JPH11338532A - Teaching device - Google Patents

Abstract

PROBLEM TO BE SOLVED: To make precise teaching operation performable for a work object which is poor in shape variation by specifying a part of a figure as a teaching index on a shape model displayed on a screen and calculating and recording the three-dimensional position corresponding to specified coordinates on the screen on the surface of the shape model as teaching data. SOLUTION: A teaching mark 15a is moved on the screen of a display device 15 by operation an input device 17 to indicates the top of the figure 10 as the teaching index or its periphery and on the basis of the coordinates of the indicated teaching point on the screen of the display device 15, a teaching position arithmetic part 18 calculates the two-dimensional coordinates of the teaching point on a virtual image. Further, the three-dimensional coordinates of the corresponding point on the surface of the shape model 8 which corresponds to the two-dimensional coordinates of the teaching point on the virtual image and is uniquely determined is calculated through reverse conversion. This operation is repeated to generate a series of teaching points on the surface of the shape model 8, where an operation track is described, and they are registered as teaching data in a teaching data recording part 19.

Description

DETAILED DESCRIPTION OF THE INVENTION

[0001]

BACKGROUND OF THE INVENTION 1. Field of the Invention The present invention relates to a teaching device for teaching the positioning of an automatic working device such as a manipulator, and more particularly to a teaching device effective for teaching the positioning of an automatic working device used for remote operation.

[0002]

2. Description of the Related Art In the teaching of positioning of an automatic working device such as a manipulator used for remote work, images of both the work target and the automatic work device are monitored by a remote TV camera, and the images are automatically directed toward a predetermined work target on the work target. The work device was approached and the work position was taught online. On the other hand, in the field of FA machining / assembly, an off-line teaching method for designating a teaching point on a shape model such as CAD data having a shape similar to the work target has become widespread as a means of teaching positioning. For these technologies, as a teaching means that combines the work efficiency of off-line teaching with the reliability of work confirmation by the actual image of the work target, the stereoscopic real image and the three-dimensional shape model image of the work target are superimposed and displayed. Technology for teaching on the screen (Matsui et al., "Integrated Remote Robot Control Method Using Multimedia Display", Journal of the Robotics Society of Japan, Vol. 6, No. 4, pp 33-41, 1988, etc.)
Is disclosed.

[0003]

With regard to online teaching under the supervision of the first remote TV camera, while checking the monitoring images from multiple directions in order to surely grasp the relative position between the automatic working device and the work target. In order to carefully approach the automatic operation device to the work target, it takes a lot of work time to teach. Further, when the work target is an object having a small change in shape such as a large-sized flat wall surface, there is a problem that a reference for determining a setting position of a teaching point cannot be confirmed on a monitoring screen, and teaching work becomes difficult.
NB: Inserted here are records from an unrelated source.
-- ==== Sys2Proof/Machine/SvcOps.lean ====
section
/-! DEFINITION. The accesses an engine makes for a service command to device memory (R314) and to host memory (R330 to
R341). -/

namespace Sys2Proof.Machine

/-! ### Device memory -/

/-- The region of a device operand (R314): it lies wholly within one region, of the partition unless the queue is the
owner's, with a PERM bit set, starts 64 B aligned, and the life-cycle state has regions. -/
def State.operandRow (s : State) (part : Nat) (owner : Bool) (addr len perm : Nat) : Option Nat :=
  match s.regionAt addr with
  | none => none
  | some i =>
    let r := s.row i
    if decide (r.state = .free ∨ r.state = .closing) || !bit r.perm perm || (!owner && r.part != part)
      || decide (addr % 64 ≠ 0 ∨ (r.base + r.count) * 2 ^ 21 < addr + len) then none
    else some i

/-- An engine's write of one line as a request of its partition (R112, R314): `step` is the step it carries, if any, and
`maint` whether it is MAINT work. -/
def State.engineReq (s : State) (part lane addr kidx : Nat) (data : Line) (step : Option Nat) (maint : Option Bool)
    (cls : Nat) : Txn :=
  let req : MemReq := { addr := BitVec.ofNat 40 addr, len := 0, write := true, kidx := BitVec.ofNat 16 kidx,
                        part := BitVec.ofNat 6 part, gen := BitVec.ofNat 8 s.life.genCur,
                        step := BitVec.ofNat 12 (step.getD 0), cls := BitVec.ofNat 2 cls, tid := 0, span := 0, rdom := 0,
                        data := [data] }
  { id := s.mem.nextId, lane := lane, grp := s.groupOf addr, req := req, stepBad := step.isNone, maint := maint }

/-- An admitted engine write takes its place (R127, R132, R155): it is dropped with its poisoned step, held behind its
step's open provisional reads or an earlier held write of its line, kept while the harrow has its page closed, or carried
out. -/
def State.engineTake (s : State) (t : Txn) (row : Nat) (step : Option Nat) : State :=
  let poisoned := match step with | some st => (s.stepEnt st).discard | none => false
  let deps := match step with | some st => s.openReads st | none => []
  if poisoned then s
  else if t.req.cls != 0 && (!deps.isEmpty || s.heldLine t.req) then
    (s.reserve t row).hold (step.getD noStep) t.req.part.toNat deps (.mem t row)
  else if s.pageClosed (reqPage t.req) then
    let s := s.reserve t row
    s.withMem { s.mem with closedWrites := s.mem.closedWrites ++ [(⟨t, row⟩ : MetaWrite)] }
  else s.performWrite t row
For the second off-line teaching, a shape model that faithfully reproduces the shape of the actual work target is required. If the work content varies widely depending on the situation at the work site, a precise shape model is required. It requires a great deal of production cost. Further, when the data scale is increased due to the refinement of the shape model, there is a problem that the system cost is increased, and the teaching work efficiency is reduced due to a decrease in computer graphic operation speed.

[0005] Regarding the technique of superimposing and displaying the third stereoscopic real image and the three-dimensional shape model image of the work object and teaching on the display screen, since both the real image and the model image are three-dimensional images, each of them is required. There has been a problem that the coordinate and dimension calibration work becomes complicated and the system cost increases.
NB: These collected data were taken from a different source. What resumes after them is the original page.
-- ==== Sys2Proof/Machine/PairOps.lean ====
section
/-! DEFINITION. The roots as mirror items (R292, Table 6 of the domain chapter), the pair channel (R291), mirror records
(R294) and cells (R297, R300). The bytes of items whose layout the manual does not give (scalar roots, window slots,
harrow records, cell keys) are laid out here. -/

namespace Sys2Proof.Machine

/-! ### Items -/

/-- A list of numbers as its length and its entries of `n` bytes. -/
def listBytes (n : Nat) (l : List Nat) : Bytes := leBytes 4 l.length ++ (l.map (leBytes n)).flatten

/-- Reads back `k` entries of `n` bytes. -/
def readList (n : Nat) (b : Bytes) : Nat → List Nat
  | 0 => []
  | k + 1 => le b 0 n :: readList n (b.drop n) k

/-- The scalar roots (item 1), 256 B. -/
def State.scalarItem (s : State) : Bytes :=
  let k := s.keys
  let i := s.pair.image
  padTo 256 (leBytes 8 s.rgn.epsrc ++ leBytes 8 k.epochCount ++ bvBytes k.epochSalt ++ leBytes 8 k.serial ++
    leBytes 8 k.metaGen ++ leBytes 4 k.ledgerGen ++ leBytes 1 (if k.copyB then 1 else 0) ++
    leBytes 1 s.life.genCur ++ zeros 2 ++ leBytes 8 (s.fld F.shfSeq_SEQ) ++ leBytes 8 (s.fld F.shfNonce_NONCE) ++
    leBytes 8 (s.fld F.ownEpoch_EPOCH) ++ leBytes 8 s.cfg.ratchet ++ leBytes 8 (s.fld F.pairEpoch_EPOCH) ++
    bvBytes k.meas ++ bvBytes (k.measNext.getD 0) ++ leBytes 8 i.verA ++ leBytes 8 i.verB ++
    leBytes 1 (if i.copyB then 1 else 0))

/-- A region row as stored: its descriptor without references in flight, and the window slot's bits (items 2, 3). -/
def Region.windowBytes (r : Region) : Bytes :=
  (upto 0 128).map fun j => BitVec.ofNat 8
    (((upto 0 8).map fun i => if r.win.any (· % 1024 == 8 * j + i) then 2 ^ i else 0).sum)

/-- The window bits that 128 bytes hold for a region whose window starts at `hwm`. -/
def windowOf (hwm : Nat) (b : Bytes) : NatSet :=
  (upto hwm 1024).filter fun o => bit (le b (o % 1024 / 8) 1) (o % 8)

/-- The region that a row item holds. -/
def Region.ofBytes (b : Bytes) : Region :=
  let w := fun j => le b (8 * j) 8
  let d0 := w 0
  { (Staging.ofBytes b).region with
    state := RState.ofCode (bits d0 2 3), harrow := bit d0 6, kidxNext := bits d0 32 16,
    wslot := if bit d0 61 then some (bits d0 48 13) else none,
    epoch := w 2, hwm := bits (w 3) 0 34, sealIncomplete := bit (w 4) 32, drvRefs := bits (w 7) 0 32,
    digest := BitVec.ofNat 384 (le b 64 48), stamp := w 14 }

/-- Job states and scopes by code (Tables 7 and 11 of the harrow chapter). -/
def JobSt.ofCode (n : Nat) : JobSt := ([.free, .queued, .running, .suspended, .settled] : List JobSt).getD n .free
def Scope.code : Scope → Nat
  | .key => 0 | .region => 1 | .metadata => 2 | .all => 3
def Scope.ofCode (n : Nat) : Scope := ([.key, .region, .metadata, .all] : List Scope).getD n .key

/-- A harrow job record (item 6). -/
def Job.bytes (j : Job) : Bytes :=
  if j.st = .free then []
  else
    leBytes 1 j.st.code ++ leBytes 1 j.scope.code ++
    leBytes 1 ((if j.auto then 1 else 0) + (if j.radio then 2 else 0) + (if j.turned then 4 else 0)) ++ zeros 1 ++
    leBytes 2 j.old ++ leBytes 2 j.new ++ leBytes 8 j.head ++ leBytes 8 j.turnAt ++ leBytes 8 j.moved ++
    leBytes 8 j.order ++ listBytes 2 j.todo ++ listBytes 2 j.passed ++ listBytes 2 (j.thresh.map (·.1)) ++
    (j.thresh.map fun t => leBytes 8 t.2).flatten

/-- The harrow job that a record item holds; its mark is its headland (R165). -/
def Job.ofBytes (b : Bytes) : Job :=
  if le b 0 1 = 0 then {}
  else
    let n1 := le b 40 4
    let b1 := b.drop 44
    let n2 := le (b1.drop (2 * n1)) 0 4
    let b2 := b1.drop (2 * n1 + 4)
    let n3 := le (b2.drop (2 * n2)) 0 4
    let b3 := b2.drop (2 * n2 + 4)
    let f := le b 2 1
    { st := JobSt.ofCode (le b 0 1), scope := Scope.ofCode (le b 1 1), auto := bit f 0, radio := bit f 1,
      turned := bit f 2, old := le b 4 2, new := le b 6 2, head := le b 8 8, mark := le b 8 8, turnAt := le b 16 8,
      moved := le b 24 8, order := le b 32 8, todo := readList 2 b1 n1, passed := readList 2 b2 n2,
      thresh := (readList 2 b3 n3).zip (readList 8 (b3.drop (2 * n3)) n3) }

/-- A re-tag record (item 6). -/
def Retag.bytes (r : Retag) : Bytes :=
  leBytes 1 r.level ++ leBytes 1 r.cursor ++ zeros 2 ++ leBytes 4 r.idx ++ bvBytes r.old.toLine ++ listBytes 1 r.done

/-- The re-tag record that an item holds. -/
def Retag.ofBytes (b : Bytes) : Retag :=
  { level := le b 0 1, cursor := le b 1 1, idx := le b 4 4,
    old := CtrLine.ofLine (BitVec.ofNat 512 (le b 8 64)), done := readList 1 (b.drop 76) (le b 72 4) }

/-- A cell key (item 7): key, cell number, USAGE, SUCC. -/
def Slot.cellBytes (k : Slot) : Bytes :=
  padTo 64 (bvBytes k.key ++ leBytes 4 k.cell ++ leBytes 8 k.usage ++ leBytes 2 k.succ ++ leBytes 1 1)

/-- A gleaner record (Table 7 of the faults chapter). -/
def GlnRec.bytes (r : GlnRec) : Bytes :=
  leBytes 8 r.time ++ leBytes 4 r.seq ++ leBytes 2 r.src ++ leBytes 2 r.code ++ leBytes 1 r.part ++
  leBytes 1 r.flags ++ zeros 2 ++ leBytes 4 r.arg0 ++ leBytes 8 r.arg1

/-- A drill table entry (R293). -/
def Drill.entry (d : Drill) : Bytes :=
  leBytes 1 (1 + if d.owner then 2 else 0) ++ leBytes 1 d.part ++ leBytes 1 d.s ++ leBytes 1 d.p ++ leBytes 1 d.q ++
  zeros 3 ++ leBytes 8 d.version ++ bvBytes d.digest

/-- The index of an on-chip tree line among items 4: the 384 lines of level 4 first, then the six of level 5. -/
def treeIndex (key : Nat) : Nat := if key / 2 ^ 32 = 5 then 384 + key % 2 ^ 32 else key % 2 ^ 32

/-- The roots of Table 6 as they stand: the items whose data are not all zero. -/
def State.mirrorItems (s : State) : Items :=
  let rows := s.rgn.rows
  [((1 : Nat), (0 : Nat), s.scalarItem)]
  ++ (rows.map fun e => (2, e.1, e.2.bytes e.2.drvRefs))
  ++ (rows.filterMap fun e => e.2.wslot.map fun w => (3, w, e.2.windowBytes))
  ++ (s.rgn.tree.map fun e => (4, treeIndex e.1, bvBytes e.2.toLine))
  ++ (s.keys.versions.map fun e => (5, e.1, leBytes 4 e.2))
  ++ (s.harrow.jobs.map fun e => (6, e.1, e.2.bytes))
  ++ ((upto 0 s.harrow.retags.length).zip s.harrow.retags).map (fun e => (6, 16 + e.1, e.2.bytes))
  ++ ((s.keys.slots.filter fun e => decide (e.2.kind = .cell)).map fun e => (7, e.1, e.2.cellBytes))
  ++ (s.faults.ring.map fun e => (8, e.1, e.2.bytes))
  ++ (s.svc.drills.filterMap fun e => e.2.map fun d => (9, e.1, d.entry))

/-- How many items of each type there are, their first index and their data length (Table 6). -/
def itemKinds : List (Nat × Nat × Nat × Nat) :=
  [(1, 0, 1, 256), (2, 0, 16384, 128), (3, 0, 8192, 128), (4, 0, 390, 64), (5, 0, 65536, 4), (6, 0, 24, 64),
   (7, 0xFC00, 1024, 64), (8, 0, 4096, 32), (9, 0, 1024, 64)]

/-- The data of an item in a list of items: zeros when it is not listed. -/
def itemData (is : Items) (t i : Nat) : Bytes :=
  match is.find? fun x => x.1 == t && x.2.1 == i with
  | some x => x.2.2
  | none =>
    match itemKinds.find? (·.1 == t) with
    | some k => zeros k.2.2.2
    | none => []

/-- Every item of Table 6 (R292, R296). -/
def fullItems (is : Items) : Items :=
  (itemKinds.map fun k => (upto k.2.1 k.2.2.1).map fun i => (k.1, i, itemData is k.1 i)).flatten

/-- The items that differ between two snapshots, with the data of the second. -/
def changedItems (old new : Items) : Items :=
  (new.filter fun x => itemData old x.1 x.2.1 != x.2.2) ++
  ((old.filter fun x => !new.any fun y => y.1 == x.1 && y.2.1 == x.2.1).map fun x => (x.1, x.2.1, itemData new x.1 x.2.1))

/-- An item as it stands in a record: type, reserved byte, index, length, two reserved bytes, data. -/
def itemBytes (x : Nat × Nat × Bytes) : Bytes :=
  leBytes 1 x.1 ++ [0] ++ leBytes 2 x.2.1 ++ leBytes 2 x.2.2.length ++ zeros 2 ++ x.2.2

/-- A mirror record (R292): its header and items. -/
def recordBytes (seq step kind : Nat) (is : Items) : Bytes :=
  leBytes 8 seq ++ leBytes 2 step ++ leBytes 1 kind ++ zeros 5 ++ leBytes 4 is.length ++ zeros 4 ++
  (is.map itemBytes).flatten

/-! ### The pair channel -/

/-- Pair CONTROL flows are keyed under the domain epoch while the block is MEMBER, SEAT or FALLOW_HOLD, and under epoch 0
otherwise (R291). -/
def State.pairEpoch0 (s : State) : Bool :=
  match s.dom.state with | .member | .seat | .fallowHold => false | _ => true

/-- Sends a PAIR message of a PTYPE from 4 to 10 to the partner, sealed under the pair link key with the direction bit and
the message counter as IV (R291). Its body may hold cell keys, so only the sealed body is presented (R18). -/
def State.sendPair (s : State) (name : String) (ptype : Nat) (body : Bytes) : State :=
  match s.pairPlot with
  | none => s
  | some p =>
    let dir := if s.ident.toNat < p.partnerId.toNat then 0 else 1
    let iv := leBytes 12 (dir + s.pair.txCount * 2)
    let (ct, tag) := gcmSeal s.pair.linkKey iv [] body
    let data := leBytes 1 ptype ++ [1, 0, 0] ++ leBytes 4 0 ++ leBytes 8 (if s.pairEpoch0 then 0 else s.epochNo) ++
      ct ++ bvBytes tag
    let s := s.withPair { s.pair with txCount := s.pair.txCount + 1 }
    (s.emit (.msg name p.partner (ct ++ bvBytes tag))).sendCtl p.partner s.pairEpoch0
      { mtype := 9, gen := s.life.genCur, data := data }

/-- Sends the next mirror record (R292, R294): the roots changed since the last acknowledged record, or every root when a
full record is due (R296). Its sequence is that of the record. -/
def State.sendRecord (s : State) (step : Nat) (settle : Bool) : State :=
  let snap := s.mirrorItems
  let full := s.pair.fullDue
  let is := if full then fullItems snap else changedItems s.pair.acked snap
  let seq := s.pair.seq + 1
  let b := recordBytes seq step (if settle then 1 else 0) is
  let s := s.count 479 b.length
  let s := s.withPair { s.pair with
    seq := seq, fullDue := false,
    unacked := s.pair.unacked ++ [(⟨seq, step, settle, full, snap⟩ : MirrorRec)] }
  s.sendPair "MIRROR" 5 b

/-- Sends the next mirror record: where a full one is due, which is of kind COMMIT (R296), it goes ahead of the record of
a settle. -/
def State.sendMirror (s : State) (step : Nat) (settle : Bool) : State :=
  if settle && s.pair.fullDue then (s.sendRecord 0 false).sendRecord step true else s.sendRecord step settle

/-- Sixteen records await their acknowledgement (LZ_PAIR_STAT.MIRRORS_OUT), and a further one waits. -/
def State.mirrorsFull (s : State) : Bool := decide (16 ≤ s.pair.unacked.length)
SUMMARY OF THE INVENTION An object of the present invention is to enable highly reliable off-line teaching using a low-accuracy shape model, to efficiently perform a precise teaching operation on an object having a small change in shape, and to further reduce system cost. It is an object of the present invention to provide a teaching device which is inexpensive and easy to calibrate a shape model.

[0007]

SUMMARY OF THE INVENTION 1) An object of the present invention is to provide at least one monocular surveillance camera for capturing an image of a work target, and camera positioning for arbitrarily setting the position and the line of sight of the surveillance camera with respect to the work target. Means, a model database for storing data of a shape model having a shape substantially similar to the shape of the work target, means for drawing a figure of the teaching index on the surface of the shape model, Virtual image generation means for capturing a shape model from a mutual position and a line-of-sight direction equivalent to the line-of-sight direction and generating a two-dimensional virtual image of the shape model with at least the same angle of view as the imaging performance of the monitoring camera; A display device that superimposes the virtual image generated by the virtual image generation means on the captured real image of the work target and presents it to the operator; Means for designating a part of the figure of the teaching index on the indicated shape model or its vicinity, calculating a three-dimensional position on the surface of the shape model corresponding to the coordinates of the specified screen, and recording as teaching data; This is achieved by configuring the teaching device.

2) An object of the present invention is to provide a camera positioning mechanism for controlling the position and orientation of a monitoring camera in a camera positioning means, and a control device for providing an operator with positioning command information of the camera positioning mechanism. A work simulator for presenting an image of a computer model of the camera positioning mechanism to an operator; updating a visual field of a virtual image generated by a virtual image generating means based on operation information of the camera positioning mechanism operated by the control device; The present invention is characterized in that the position and the shape of the computer model of the camera positioning mechanism with respect to the shape model on the work simulator are updated, and the teaching device according to the means for solving the problem 1) is constituted.

3) As the figure of the teaching index, any one or a combination of a grid figure, a mark indicating the position of a teaching point candidate, a line drawing of a work locus on the surface of the shape model, comment information on the figure, and the like are used. This is achieved by configuring the teaching device described in the means 1) for solving the problem.

[0010]

DETAILED DESCRIPTION OF THE PREFERRED EMBODIMENTS An embodiment of the present invention will be described below with reference to FIGS.

FIG. 1 is a block diagram of this embodiment, and FIG. 2 is an explanatory diagram showing the operation of this embodiment. 1 and 2, the same components are denoted by the same component numbers.

The configuration of this embodiment will be described with reference to FIG.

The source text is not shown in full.